Сазонов развел руки как можно шире:

– Ну, Ефимыч, не знать Мануса… это, брат, стыдно!

И рассказал, что Игнатий Порфирьевич Манус, хотя у него русские имя и отчество, на самом деле германский еврей, натурализовавшийся в России, да столь крепко, что от русских акций его теперь не оторвать. В правлении Путиловского завода это персона важная, он же директор товарищества Вагоностроительных заводов, член совета Сибирского банка, Манус имеет очень большие деньги от общества Юго-Восточных железных дорог…

– Миллионщик, што ли?

– Примерно так, – согласился Сазонов. – Но связи Мануса – вплоть до берлинских банков, до швейцарских. А я ведь помню, каким он прибыл в Петербург: почти без штанов, был мелким «биржевым зайцем», каждый рубелек на ладони разглаживал…
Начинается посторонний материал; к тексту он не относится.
-- ==== Sys2Proof/Machine/Flags.lean ====
section
/-! DEFINITION. The one-bit flags of the engine (10_state.md R45) that are computed, and the counting of the
statistics. There are no arithmetic condition codes (R45). `ESC_PEND` and `RX_DUP` are written by the receiver
(Receiver.lean), `TIMER_ARMED` and `FAILED` by the operations of Ops.lean. -/

namespace Sys2Proof.Machine

/-- One more event in a statistics counter (10_state.md R44): unbounded, or saturating at `2^STAT_W - 1` and
never wrapping. notes/assumptions/18.md. -/
def bump (p : Params) (n : Nat) : Nat :=
  match p.statW with
  | none => n + 1
  | some w => if n + 1 < 2 ^ w then n + 1 else n

/-- `SEQ <- SEQ ^ 1` (10_state.md R28). -/
def State.toggleSeq (s : State) : State := { s with seq := !s.seq }

/-- `FRAMES_SENT <- FRAMES_SENT + 1` (10_state.md R40). -/
def State.countSent (s : State) : State :=
  { s with stats := { s.stats with framesSent := bump s.params s.stats.framesSent } }

/-- `RETRANSMISSIONS <- RETRANSMISSIONS + 1` (10_state.md R41). -/
def State.countRetransmission (s : State) : State :=
  { s with stats := { s.stats with retransmissions := bump s.params s.stats.retransmissions } }

/-- `TIMEOUTS <- TIMEOUTS + 1` (10_state.md R42). -/
def State.countTimeout (s : State) : State :=
  { s with stats := { s.stats with timeouts := bump s.params s.stats.timeouts } }

/-- `ERRORS <- ERRORS + 1` (10_state.md R43). -/
def State.countError (s : State) : State :=
  { s with stats := { s.stats with errors := bump s.params s.stats.errors } }

end Sys2Proof.Machine
end

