/-- 43_arq_controller.md sections 2 and 4 (R213, R226, R227, R232; the spec's decisions D6, D42): REJ of the frame
in flight resends the frame in `TXBUF` while the budget lasts, ends the SEND with `FAILED` when it is spent, and
ends it with `ChannelError` when the resend is refused. The reject's last two octets reach the new wait as noise
and a flag, or stay with the environment when the SEND has ended. -/
def Obligations.RejResendsOrFails : Prop :=
  ∀ (s : State) (i : Instr), Inv s → s.params.wf → s.phase = .awaitAck → s.rx.state ≠ .bcc1 →
    (s.seq = false ∧ i = .rej0 Config.A_TX ∨ s.seq = true ∧ i = .rej1 Config.A_TX) →
    let rest := [Config.A_TX ^^^ s.params.rejCode s.seq, Config.FLAG]
    (s.retry + 1 < s.maxRetx → s.answer = .ok → exec i s = .next
      { s with
        retry := s.retry + 1, rx := { s.rx.searching with a := Config.A_TX, state := .flag }
        stats := { s.stats with
          errors := bump s.params s.stats.errors, framesSent := bump s.params s.stats.framesSent
          retransmissions := bump s.params s.stats.retransmissions }
        env := s.env.after 1 [.timerCancel, .chanWrite s.txFrame .ok, .timerArm s.timeoutS] }) ∧
    (s.retry + 1 < s.maxRetx → s.answer = .error → exec i s = .next
      { s with
        retry := s.retry + 1, phase := .none, failed := true, timerArmed := false
        rx := { s.rx.searching with a := Config.A_TX }
        stats := { s.stats with errors := bump s.params (bump s.params s.stats.errors) }
        env := { s.env.after 1 [.timerCancel, .chanWrite s.txFrame .error, .result (.err .channelError)] with
          held := s.env.held ++ rest } }) ∧
    (s.maxRetx ≤ s.retry + 1 → exec i s = .next
      { s with
        retry := s.retry + 1, phase := .none, failed := true, timerArmed := false
        rx := { s.rx.searching with a := Config.A_TX }
        stats := { s.stats with errors := bump s.params (bump s.params s.stats.errors) }
        env := { s.env.after 0 [.timerCancel, .result (.err .maxRetransmissionsExceeded)] with
          held := s.env.held ++ rest } })

/-- 43_arq_controller.md sections 2 and 5 (R216, R225, R232, with the spec's decisions D19, D25, D32): DISC with
address `A_TX` in `AwaitData` is echoed with address `A_RX` and ends RECEIVE. -/
def Obligations.DiscEndsReceive : Prop :=
  ∀ (s : State), Inv s → s.params.wf → s.phase = .awaitData → s.rx.state ≠ .bcc1 → s.rx.state ≠ .payload →
    let rx := s.rx.searchingAfter Config.A_TX s.params.cDISC .ctrl
    let echo := ctrl s.params.aRX s.params.cDISC
    (s.answer = .ok → exec (.disc Config.A_TX) s = .next
      { s with
        session := .closing, phase := .none, rx := rx
        stats := { s.stats with framesSent := bump s.params s.stats.framesSent }
        env := s.env.after 1 [.chanWrite echo .ok, .result (.err .disconnected)] }) ∧
    (s.answer = .error → exec (.disc Config.A_TX) s = .next
      { s with
        failed := true, phase := .none, rx := rx
        stats := { s.stats with errors := bump s.params s.stats.errors }
        env := s.env.after 1 [.chanWrite echo .error, .result (.err .channelError)] })

/-- 43_arq_controller.md sections 2 and 5 (R217, R225, R232, with the spec's decisions D25, D32): an information frame
with the expected sequence bit is acknowledged and delivered; when the acknowledgement is refused nothing is delivered,
`SEQ` stays and `FAILED` is set. Not about a frame whose opening flag ends one that is being received (`RX_BCC1`,
`RX_PAYLOAD`). -/
def Obligations.ExpectedInfoFrameDelivered : Prop :=
  ∀ (s : State) (payload : Octets), Inv s → s.params.wf → s.phase = .awaitData →
    s.rx.state ≠ .bcc1 → s.rx.state ≠ .payload → payload.length ≤ s.params.maxPayload →
    let i : Instr := if s.seq then .i1 Config.A_TX payload else .i0 Config.A_TX payload
    let rx := { s.rx.searchingAfter Config.A_TX (s.params.cI s.seq) .info with
      acc := payload ++ bcc payload :: s.rx.acc.drop (payload.length + 1) }
    let ack := ctrl Config.A_TX (s.params.ackCode s.seq)
    (s.answer = .ok → exec i s = .next
      { s with
        seq := !s.seq, phase := .none, rx := rx
        stats := { s.stats with framesSent := bump s.params s.stats.framesSent }
        env := s.env.after 1 [.chanWrite ack .ok, .result (.ok (.payload payload))] }) ∧
    (s.answer = .error → exec i s = .next
      { s with
        failed := true, phase := .none, rx := rx
        stats := { s.stats with errors := bump s.params s.stats.errors }
        env := s.env.after 1 [.chanWrite ack .error, .result (.err .channelError)] })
Скоро встретились на деловой почве в присутствии Ипполита Гофштеттера, который, влюбленно глядя на Распутина, и устроил это свидание. Манус – грузный мужчина ярко выраженного семитского типа, в пенсне с дужкой, зубы в золотых коронках, голос ласковый. Манус куда-то торопился и потому пить не стал.

– Я человек деловой, и у меня нет времени… Говорите прямо: сколько вам надо? Согласен сразу выдать аккордно сумму в десять-пятнадцать тысяч, а затем буду ежемесячно субсидировать вам еще по тысяче рублей… Человек я честный, верьте мне!

Распутин понял, что такие коврижки даром не сыплются.

– Даешь – беру! А что мне делать за это?

Манус заторопился еще больше:

– У меня нет времени, чтобы объясняться. Сейчас вам ничего и делать не надо. Просто живите, как жили и раньше. Только не забывайте, что в этом печальном и скверном мире существует ваш искренний почитатель – бедный еврей Манус, к которому вы всегда можете обратиться в трудную для вас минуту… Надеюсь, что в трудную для себя минуту и я обращусь к вам! Поможете?



– А как же.

– Дела, дела… Всего доброго, господа.

Скоро нечто подобное проделал и банкир Дмитрий Львович Рубинштейн, которого в петербургском обществе называли Митькой. Он поднес в презент Распутину несколько акций Русско-Французского банка, но подарком не угодил:

– На што мне акцы твои? – сказал старец Митьке. – Я вить на биржу не ходок… не моего ума дело. Это вы, образованные там всякие, на биржу треплетесь.

Митька Рубинштейн не стал спорить и стоимость акций тут же перевел в наличный чистоган, от которого Распутин не отказался.

Международный сионизм уже заметил в Распутине будущего диктатора, и потому биржевые тузы щедро авансировали его – в чаянии будущих для себя выгод в финансах и политике. По проторенной этими маклерами дорожке к Распутину позже придут и шпионы германского генштаба… «Отбросов нет – есть кадры!»

Финал второй части

Притихла под снегом тайга, сторожа свои дремучие сны, застыли и болота. Тихо… А в селе Покровском все по-старому: день за днем – ближе к смерти. По вечерам, когда приходила тюменская почта, несли газеты к священнику Николаю Ильину. Читал он мужикам, осиянный керосиновой лампой, что в мире творится, кого убили, кого искалечили, кто своей смертью преставился, а кто орден получил в усладу себе.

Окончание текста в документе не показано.